Stored items.
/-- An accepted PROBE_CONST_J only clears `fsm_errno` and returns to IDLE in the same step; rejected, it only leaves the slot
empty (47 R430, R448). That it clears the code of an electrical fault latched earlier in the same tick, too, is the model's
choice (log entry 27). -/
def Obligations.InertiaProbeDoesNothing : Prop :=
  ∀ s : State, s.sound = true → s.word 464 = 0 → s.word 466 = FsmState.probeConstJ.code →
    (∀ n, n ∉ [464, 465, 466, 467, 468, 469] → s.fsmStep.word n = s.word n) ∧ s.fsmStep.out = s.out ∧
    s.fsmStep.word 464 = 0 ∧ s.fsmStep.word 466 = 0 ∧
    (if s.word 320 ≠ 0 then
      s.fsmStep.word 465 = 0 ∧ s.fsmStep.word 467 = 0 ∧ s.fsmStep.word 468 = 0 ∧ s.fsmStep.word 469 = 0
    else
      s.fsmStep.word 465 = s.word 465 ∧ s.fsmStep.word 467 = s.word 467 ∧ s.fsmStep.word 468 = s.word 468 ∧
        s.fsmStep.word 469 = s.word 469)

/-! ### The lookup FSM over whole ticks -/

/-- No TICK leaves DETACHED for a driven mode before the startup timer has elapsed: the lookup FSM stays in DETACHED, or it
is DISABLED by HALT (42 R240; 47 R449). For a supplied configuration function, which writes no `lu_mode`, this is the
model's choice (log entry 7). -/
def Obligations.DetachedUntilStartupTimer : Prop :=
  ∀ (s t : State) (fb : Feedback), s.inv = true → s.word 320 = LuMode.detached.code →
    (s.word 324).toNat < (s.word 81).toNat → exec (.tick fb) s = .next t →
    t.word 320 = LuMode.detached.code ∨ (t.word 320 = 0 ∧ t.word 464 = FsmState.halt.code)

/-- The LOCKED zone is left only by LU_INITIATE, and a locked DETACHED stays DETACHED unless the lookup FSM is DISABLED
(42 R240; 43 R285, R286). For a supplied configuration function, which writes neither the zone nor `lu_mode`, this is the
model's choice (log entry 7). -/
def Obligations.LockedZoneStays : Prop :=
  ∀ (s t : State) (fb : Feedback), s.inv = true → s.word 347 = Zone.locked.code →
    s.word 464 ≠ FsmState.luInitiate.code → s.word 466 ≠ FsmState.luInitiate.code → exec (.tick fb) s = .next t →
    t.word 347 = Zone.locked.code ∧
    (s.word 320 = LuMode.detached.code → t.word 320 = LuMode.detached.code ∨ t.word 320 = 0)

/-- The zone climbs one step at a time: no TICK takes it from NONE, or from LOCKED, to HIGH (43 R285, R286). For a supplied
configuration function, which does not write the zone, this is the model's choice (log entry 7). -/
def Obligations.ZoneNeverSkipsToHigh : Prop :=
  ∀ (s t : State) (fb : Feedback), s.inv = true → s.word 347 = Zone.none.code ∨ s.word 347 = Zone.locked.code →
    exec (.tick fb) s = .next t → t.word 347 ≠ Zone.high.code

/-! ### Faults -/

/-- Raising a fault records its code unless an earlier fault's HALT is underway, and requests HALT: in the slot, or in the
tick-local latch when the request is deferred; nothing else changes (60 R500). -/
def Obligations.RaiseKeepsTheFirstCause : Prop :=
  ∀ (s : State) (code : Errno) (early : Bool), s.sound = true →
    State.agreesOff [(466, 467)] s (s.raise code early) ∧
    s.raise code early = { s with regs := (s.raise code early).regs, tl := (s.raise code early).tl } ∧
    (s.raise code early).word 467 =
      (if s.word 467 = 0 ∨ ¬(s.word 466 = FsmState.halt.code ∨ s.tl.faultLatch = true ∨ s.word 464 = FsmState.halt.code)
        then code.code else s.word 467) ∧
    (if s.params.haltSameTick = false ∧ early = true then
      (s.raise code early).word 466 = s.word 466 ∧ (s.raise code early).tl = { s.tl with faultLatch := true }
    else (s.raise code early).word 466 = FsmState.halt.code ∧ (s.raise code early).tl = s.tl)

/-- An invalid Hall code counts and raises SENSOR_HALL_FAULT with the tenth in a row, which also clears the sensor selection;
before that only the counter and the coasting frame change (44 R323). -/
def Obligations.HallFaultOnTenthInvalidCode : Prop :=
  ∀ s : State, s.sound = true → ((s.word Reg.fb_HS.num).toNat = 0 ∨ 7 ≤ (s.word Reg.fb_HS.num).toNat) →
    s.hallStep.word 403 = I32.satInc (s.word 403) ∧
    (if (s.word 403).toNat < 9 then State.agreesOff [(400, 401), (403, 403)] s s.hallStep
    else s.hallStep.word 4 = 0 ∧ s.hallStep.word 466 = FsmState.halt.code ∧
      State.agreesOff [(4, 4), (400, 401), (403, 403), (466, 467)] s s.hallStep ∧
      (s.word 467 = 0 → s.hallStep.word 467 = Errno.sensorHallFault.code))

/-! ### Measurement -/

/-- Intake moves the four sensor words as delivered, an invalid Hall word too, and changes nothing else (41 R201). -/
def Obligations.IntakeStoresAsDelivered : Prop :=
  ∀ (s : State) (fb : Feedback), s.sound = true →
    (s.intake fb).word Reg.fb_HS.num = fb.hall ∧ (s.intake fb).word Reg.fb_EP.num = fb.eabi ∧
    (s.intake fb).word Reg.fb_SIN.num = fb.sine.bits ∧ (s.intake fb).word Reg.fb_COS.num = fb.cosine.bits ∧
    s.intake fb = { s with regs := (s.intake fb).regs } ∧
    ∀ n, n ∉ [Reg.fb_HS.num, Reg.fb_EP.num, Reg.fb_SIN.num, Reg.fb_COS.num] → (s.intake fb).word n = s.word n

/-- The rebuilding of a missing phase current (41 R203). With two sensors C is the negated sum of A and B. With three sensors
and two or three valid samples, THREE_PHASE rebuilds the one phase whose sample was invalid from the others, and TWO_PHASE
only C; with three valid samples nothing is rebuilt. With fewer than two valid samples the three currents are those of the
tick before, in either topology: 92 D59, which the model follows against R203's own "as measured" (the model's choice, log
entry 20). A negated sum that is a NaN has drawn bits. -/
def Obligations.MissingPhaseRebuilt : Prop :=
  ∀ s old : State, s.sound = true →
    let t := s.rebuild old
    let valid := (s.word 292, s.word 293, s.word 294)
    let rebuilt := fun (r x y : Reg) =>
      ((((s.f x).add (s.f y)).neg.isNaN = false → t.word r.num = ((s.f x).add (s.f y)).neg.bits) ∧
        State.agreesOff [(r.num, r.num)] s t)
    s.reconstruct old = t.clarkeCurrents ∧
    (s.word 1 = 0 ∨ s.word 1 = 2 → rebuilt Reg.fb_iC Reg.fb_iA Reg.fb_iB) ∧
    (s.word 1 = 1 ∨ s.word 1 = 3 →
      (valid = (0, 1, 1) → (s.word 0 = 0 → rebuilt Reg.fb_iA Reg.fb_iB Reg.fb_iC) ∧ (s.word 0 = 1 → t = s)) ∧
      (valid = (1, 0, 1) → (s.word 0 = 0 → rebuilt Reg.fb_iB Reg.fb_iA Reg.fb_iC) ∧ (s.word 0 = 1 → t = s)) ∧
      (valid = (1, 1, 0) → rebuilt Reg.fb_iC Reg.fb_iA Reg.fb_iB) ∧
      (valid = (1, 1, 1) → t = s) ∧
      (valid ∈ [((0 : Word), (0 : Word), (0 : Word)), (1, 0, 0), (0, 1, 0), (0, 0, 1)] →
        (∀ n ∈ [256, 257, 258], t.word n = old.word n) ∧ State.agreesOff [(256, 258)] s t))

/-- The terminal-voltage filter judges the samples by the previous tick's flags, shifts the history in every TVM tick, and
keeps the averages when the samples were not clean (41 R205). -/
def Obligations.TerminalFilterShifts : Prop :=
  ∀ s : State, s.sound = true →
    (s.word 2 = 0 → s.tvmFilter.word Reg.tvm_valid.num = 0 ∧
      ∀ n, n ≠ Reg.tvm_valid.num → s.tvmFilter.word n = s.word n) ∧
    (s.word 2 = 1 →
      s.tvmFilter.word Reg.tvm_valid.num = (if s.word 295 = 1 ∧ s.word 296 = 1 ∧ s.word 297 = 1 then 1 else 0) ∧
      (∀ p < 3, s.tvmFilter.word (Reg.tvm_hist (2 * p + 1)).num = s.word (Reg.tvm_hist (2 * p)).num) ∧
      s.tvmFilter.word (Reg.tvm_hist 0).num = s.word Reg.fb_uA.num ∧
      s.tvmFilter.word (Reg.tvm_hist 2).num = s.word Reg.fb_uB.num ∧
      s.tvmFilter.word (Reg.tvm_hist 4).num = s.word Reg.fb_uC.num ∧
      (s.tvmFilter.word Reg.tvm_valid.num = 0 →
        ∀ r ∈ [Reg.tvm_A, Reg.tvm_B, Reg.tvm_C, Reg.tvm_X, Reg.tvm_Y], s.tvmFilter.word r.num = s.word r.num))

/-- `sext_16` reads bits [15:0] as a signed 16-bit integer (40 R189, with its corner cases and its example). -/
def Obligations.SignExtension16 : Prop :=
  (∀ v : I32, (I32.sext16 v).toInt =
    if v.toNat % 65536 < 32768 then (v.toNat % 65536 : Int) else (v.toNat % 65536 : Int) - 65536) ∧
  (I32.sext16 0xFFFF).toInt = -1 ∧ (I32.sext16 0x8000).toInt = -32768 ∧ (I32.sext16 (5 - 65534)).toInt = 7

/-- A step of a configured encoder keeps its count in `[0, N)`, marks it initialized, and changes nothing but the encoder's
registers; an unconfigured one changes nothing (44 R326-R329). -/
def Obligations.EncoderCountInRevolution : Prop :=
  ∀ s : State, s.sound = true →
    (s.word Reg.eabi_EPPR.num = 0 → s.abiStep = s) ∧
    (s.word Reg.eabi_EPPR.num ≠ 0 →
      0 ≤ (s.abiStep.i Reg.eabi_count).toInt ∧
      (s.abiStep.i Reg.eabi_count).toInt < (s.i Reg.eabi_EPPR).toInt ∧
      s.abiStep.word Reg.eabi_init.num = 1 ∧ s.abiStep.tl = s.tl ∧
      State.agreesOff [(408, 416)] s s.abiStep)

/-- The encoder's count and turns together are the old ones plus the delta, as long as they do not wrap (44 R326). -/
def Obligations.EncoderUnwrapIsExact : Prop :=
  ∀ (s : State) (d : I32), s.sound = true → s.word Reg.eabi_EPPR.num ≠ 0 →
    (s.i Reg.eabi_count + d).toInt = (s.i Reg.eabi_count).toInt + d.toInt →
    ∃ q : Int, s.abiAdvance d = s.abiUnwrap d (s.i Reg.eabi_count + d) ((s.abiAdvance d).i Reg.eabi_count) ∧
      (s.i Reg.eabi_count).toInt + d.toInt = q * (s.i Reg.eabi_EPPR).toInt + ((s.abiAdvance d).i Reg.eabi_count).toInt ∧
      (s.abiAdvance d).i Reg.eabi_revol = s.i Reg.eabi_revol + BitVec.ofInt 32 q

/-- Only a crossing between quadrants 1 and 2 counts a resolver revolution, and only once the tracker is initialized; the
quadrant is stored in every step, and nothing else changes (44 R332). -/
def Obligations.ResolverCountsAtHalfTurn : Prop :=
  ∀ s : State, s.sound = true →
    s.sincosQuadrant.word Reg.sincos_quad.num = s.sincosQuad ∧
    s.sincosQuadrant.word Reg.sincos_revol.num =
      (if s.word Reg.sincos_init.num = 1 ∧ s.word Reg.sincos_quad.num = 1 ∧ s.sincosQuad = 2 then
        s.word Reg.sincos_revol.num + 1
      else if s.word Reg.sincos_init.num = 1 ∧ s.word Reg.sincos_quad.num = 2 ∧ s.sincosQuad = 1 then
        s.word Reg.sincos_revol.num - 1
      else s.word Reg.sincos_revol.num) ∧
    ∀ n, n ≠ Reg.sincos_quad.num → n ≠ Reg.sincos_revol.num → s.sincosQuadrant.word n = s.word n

TASK DESCRIPTION. Would you print exactly, and only, the lines of the data above from the line with "(∀ v : I32, (I32.sext16" through the line with "0 ≤ (s.abiStep.i", inclusive?

SOLUTION TO THIS TASK.
  (∀ v : I32, (I32.sext16 v).toInt =
    if v.toNat % 65536 < 32768 then (v.toNat % 65536 : Int) else (v.toNat % 65536 : Int) - 65536) ∧
  (I32.sext16 0xFFFF).toInt = -1 ∧ (I32.sext16 0x8000).toInt = -32768 ∧ (I32.sext16 (5 - 65534)).toInt = 7

/-- A step of a configured encoder keeps its count in `[0, N)`, marks it initialized, and changes nothing but the encoder's
registers; an unconfigured one changes nothing (44 R326-R329). -/
def Obligations.EncoderCountInRevolution : Prop :=
  ∀ s : State, s.sound = true →
    (s.word Reg.eabi_EPPR.num = 0 → s.abiStep = s) ∧
    (s.word Reg.eabi_EPPR.num ≠ 0 →
      0 ≤ (s.abiStep.i Reg.eabi_count).toInt ∧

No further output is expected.